Sunday, Oct. 09, 2005

In High Spirits

By Coco Masters

Pernod Ricard's recent $17.1 billion acquisition of most of Britain's Allied Domecq makes the Paris-based company a competitive No. 2 operator in wine and spirits worldwide, behind London's Diageo, with sales of 77 million cases. But it's not about figures, says

Michel Bord, the CEO of Pernod Ricard USA. It's about the transformational growth of a French spirits company born of wormwood and anise to a "gentlemanly" global gorilla with a premium portfolio of wines and spirits centered on 14 major brands.

Chugging two-thirds of Allied Domecq (Fortune Brands downed the rest, for $5 billion) will add 65% more to Pernod Ricard's global revenues, reaching about $7 billion in 2004 sales.
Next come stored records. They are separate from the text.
/-- AND, immediate form (41_operate.md R145): the immediate is sign-extended before the AND, so its top bit stands in
bits 15:4. -/
def Obligations.AndImmediateResult : Prop :=
  ∀ (dr sr1 : Reg) (imm5 : BitVec 5) (s : State),
    decode (0b0101#4 ++ dr.bits ++ sr1.bits ++ 0b1#1 ++ imm5) = .andImm dr sr1 imm5 ∧
    ∃ t v, exec (.andImm dr sr1 imm5) s = .next t ∧ WroteDest dr v s t ∧
      ∀ k, k < 16 → v.getLsbD k = ((s.reg sr1).getLsbD k && imm5.getLsbD (min k 4))

/-- NOT (41_operate.md R148): the complement is `0xFFFF - x[SR]`. -/
def Obligations.NotResult : Prop :=
  ∀ (dr sr : Reg) (ign : BitVec 6) (s : State),
    decode (0b1001#4 ++ dr.bits ++ sr.bits ++ ign) = .not dr sr ign ∧
    ∃ t, exec (.not dr sr ign) s = .next t ∧ WroteDest dr (BitVec.ofNat 16 (0xFFFF - (s.reg sr).toNat)) s t

/-- LEA (42_data_movement.md R166): the address written is the incremented pc plus the signed offset modulo 2^16, no
memory is read, and the flags are set from it. -/
def Obligations.LeaResult : Prop :=
  ∀ (dr : Reg) (off9 : BitVec 9) (s : State),
    decode (0b1110#4 ++ dr.bits ++ off9) = .lea dr off9 ∧
    ∃ t, exec (.lea dr off9) s = .next t ∧ WroteDest dr (BitVec.ofInt 16 ((s.pc.toNat : Int) + off9.toInt)) s t

/-! ## Loads and stores -/

/-- LD and LDR (42_data_movement.md R160, R164) where the read of the Memory Unit completes: `x[DR]` and the flags are
those of the value read, and nothing else changes but the unit a read of KBDR takes (`u` is the state after the read).
The opcode numbers are decision D1 (log 7). -/
def Obligations.LoadResults : Prop :=
  (∀ (dr : Reg) (off9 : BitVec 9) (s u : State) (v : Word), s.memRead (s.pc + off9.signExtend 16) = some (v, u) →
    ∃ t, exec (.ld dr off9) s = .next t ∧ WroteDest dr v u t) ∧
  (∀ (dr base : Reg) (off6 : BitVec 6) (s u : State) (v : Word),
    s.memRead (s.reg base + off6.signExtend 16) = some (v, u) →
    ∃ t, exec (.ldr dr base off6) s = .next t ∧ WroteDest dr v u t)

/-- LDI (42_data_movement.md R162): the pointer is read first, then the data at it, each through the Memory Unit (`u` is
the state after the first read, `w` after the second). Opcode number: D1 (log 7). -/
def Obligations.LdiReadsPointerThenData : Prop :=
  ∀ (dr : Reg) (off9 : BitVec 9) (s u w : State) (p v : Word),
    s.memRead (s.pc + off9.signExtend 16) = some (p, u) → u.memRead p = some (v, w) →
    ∃ t, exec (.ldi dr off9) s = .next t ∧ WroteDest dr v w t

/-- A read that holds, in LD, LDR, either read of LDI and the pointer read of STI: the cycle holds there and nothing has
changed since before the read; only LDI's data read comes after another, whose effect stays (`u`)
(40_instruction_cycle.md R125; 00_scope.md R10, decision D8). That the hold is a state in flight is log 11. -/
def Obligations.ReadsHoldAtKbdr : Prop :=
  (∀ (dr : Reg) (off9 : BitVec 9) (s : State), s.memRead (s.pc + off9.signExtend 16) = none →
    exec (.ld dr off9) s = .next { s with hold := some (.load dr) }) ∧
  (∀ (dr base : Reg) (off6 : BitVec 6) (s : State), s.memRead (s.reg base + off6.signExtend 16) = none →
    exec (.ldr dr base off6) s = .next { s with hold := some (.load dr) }) ∧
  (∀ (dr : Reg) (off9 : BitVec 9) (s : State), s.memRead (s.pc + off9.signExtend 16) = none →
    exec (.ldi dr off9) s = .next { s with hold := some (.ldiPointer dr) }) ∧
  (∀ (dr : Reg) (off9 : BitVec 9) (s u : State) (p : Word),
    s.memRead (s.pc + off9.signExtend 16) = some (p, u) → u.memRead p = none →
    exec (.ldi dr off9) s = .next { u with hold := some (.load dr) }) ∧
  (∀ (sr : Reg) (off9 : BitVec 9) (s : State), s.memRead (s.pc + off9.signExtend 16) = none →
    exec (.sti sr off9) s = .next { s with hold := some (.stiPointer sr) })

/-- ST, STR and STI (42_data_movement.md R170, R174, R172): the cell at the effective address holds `x[SR]`, nothing else
changes; the address of STI is the pointer it reads first, and `u` is the state after that read. Opcode numbers and the
place of SR: D1, D2 (logs 7, 8). -/
def Obligations.StoreResults : Prop :=
  (∀ (sr : Reg) (off9 : BitVec 9) (s : State), s.mem.wf = true →
    ∃ t, exec (.st sr off9) s = .next t ∧ Stored (s.pc + off9.signExtend 16) (s.reg sr) s t) ∧
  (∀ (sr base : Reg) (off6 : BitVec 6) (s : State), s.mem.wf = true →
    ∃ t, exec (.str sr base off6) s = .next t ∧ Stored (s.reg base + off6.signExtend 16) (s.reg sr) s t) ∧
  (∀ (sr : Reg) (off9 : BitVec 9) (s u : State) (p : Word), s.mem.wf = true →
    s.memRead (s.pc + off9.signExtend 16) = some (p, u) →
    ∃ t, exec (.sti sr off9) s = .next t ∧ Stored p (s.reg sr) u t)

/-- After a load or LEA that completes, exactly one flag is set, that of the register written; after a store, flags and
registers are unchanged (42_data_movement.md R176). -/
def Obligations.DataMovementFlags : Prop :=
  ∀ (dr base : Reg) (off9 : BitVec 9) (off6 : BitVec 6) (s t : State),
    (s.hold = none → t.hold = none →
      (exec (.ld dr off9) s = .next t ∨ exec (.ldi dr off9) s = .next t ∨ exec (.ldr dr base off6) s = .next t ∨
        exec (.lea dr off9) s = .next t) →
      FlagOf (t.reg dr) t.cond ∧ (t.cond = 0b100 ∨ t.cond = 0b010 ∨ t.cond = 0b001)) ∧
    ((exec (.st dr off9) s = .next t ∨ exec (.sti dr off9) s = .next t ∨ exec (.str dr base off6) s = .next t) →
      t.cond = s.cond ∧ SameRegs s t)

/-! ## Control -/

/-- BR (43_control.md R190): taken iff a condition bit faces the flag that is set; then the pc is the incremented pc plus
the signed offset, otherwise it stays; nothing else changes, and with no flag set it is never taken. That N is the top
bit and P the bottom one is decision D3 (log 6). The second clause is the AND test itself, for any `cond`. -/
def Obligations.BranchRule : Prop :=
  (∀ (n z p : Bool) (off9 : BitVec 9) (s : State),
    (s.cond = 0b100 ∨ s.cond = 0b010 ∨ s.cond = 0b001 ∨ s.cond = 0b000) →
    ∃ t, exec (.br (BitVec.ofBool n ++ BitVec.ofBool z ++ BitVec.ofBool p) off9) s = .next t ∧
      (((n = true ∧ s.cond = 0b100) ∨ (z = true ∧ s.cond = 0b010) ∨ (p = true ∧ s.cond = 0b001)) →
        Jumped (BitVec.ofInt 16 ((s.pc.toNat : Int) + off9.toInt)) s t) ∧
      (¬ ((n = true ∧ s.cond = 0b100) ∨ (z = true ∧ s.cond = 0b010) ∨ (p = true ∧ s.cond = 0b001)) → t = s)) ∧
  ∀ (nzp : BitVec 3) (off9 : BitVec 9) (s : State),
    ∃ t, exec (.br nzp off9) s = .next t ∧
      Jumped (if nzp &&& s.cond = 0 then s.pc else s.pc + off9.signExtend 16) s t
Says Bord: "Premium is growing in all categories" --one reason Pernod Ricard decided to ride the industry's wave of consolidation and, in the process, doubled its U.S. sales. Pernod thinks it can lift sales growth of the acquired brands--including Malibu, Kahlua, Ballantine's and Beefeater--from 3% to match the 9% rate Pernod is getting out of the rest of its portfolio.

That's quite a leap in the booze business, but Pernod Ricard is no stranger to the power of consolidation. It turned sales around for Chivas Regal and Martell, up 9% and 7%, respectively, since acquiring Seagram in 2001. The degree of difficulty is greater now though, since Allied Domecq's brands and distribution channels are comparatively stronger than Seagram's were. "I don't think they'll get anywhere near the level of growth they got with the Seagram business," says Deutsche Bank analyst Graeme Eadie, citing dragging sales of Kahlua liqueur, Ballantine's scotch and Beefeater gin.

One blue chip to help deflect acquisition costs is Pernod Ricard's recent $120 million deal with SPI Group to extend its U.S. distribution rights for Stolichnaya--second to Absolut vodka in the U.S. and second globally--to the rest of the world. "Good for them," says New York City--based industry expert Steven Olson, whose clients include Diageo. "Owning a brand is one thing, but what are you owning? Distribution of Stoli will be far more profitable than owning Grey Goose [bought by Bacardi for $2 billion]. It's a much smarter move."

Pernod plans to hold its No. 1 spot in Europe and Asia by "adapting to lifestyle and consumer behavior in every market"--getting customers to pay up for premium brands. In China, Pernod just repositioned Chivas Regal with an 18-year-old edition--at twice the price of the 12-year-old--boosting sales 17% over the past six months. In the U.S., where tequila is the fastest-growing premium category, the company will launch Tezon (named for the stone that pounds the agave plant in production) at $60 a bottle in January. Its wine portfolio, including Jacob's Creek, surges with more than 150 of Allied's Spanish wineries, particularly in the Rioja region. "Those are going to be one of the hottest segments for wine in the next decade because of value and the depth of variety," says industry expert Paul Pacult.

And everywhere Pernod will push newly acquired Mumm and Perrier-Jouet, as well as Stoli, at women. Particularly in the U.S., "the future is women, leading to further sophistication of the consumer," says Pierre Pringuet, director general of Pernod Ricard.

America's return to the cocktail--industry-wide sales of hard liquor are up about 8%--also bodes well for Pernod. Investors are certainly drinking it in; since the acquisition, the company's stock price has spiked 38%. But before the celebratory champagne is all gone, Pringuet is confident "something will happen soon" in the trend of consolidation. The industry is looking to a Bacardi and Brown-Forman merger as the probable next big deal, but one thing is clear: the Continental gorillas at Pernod Ricard are thirsty.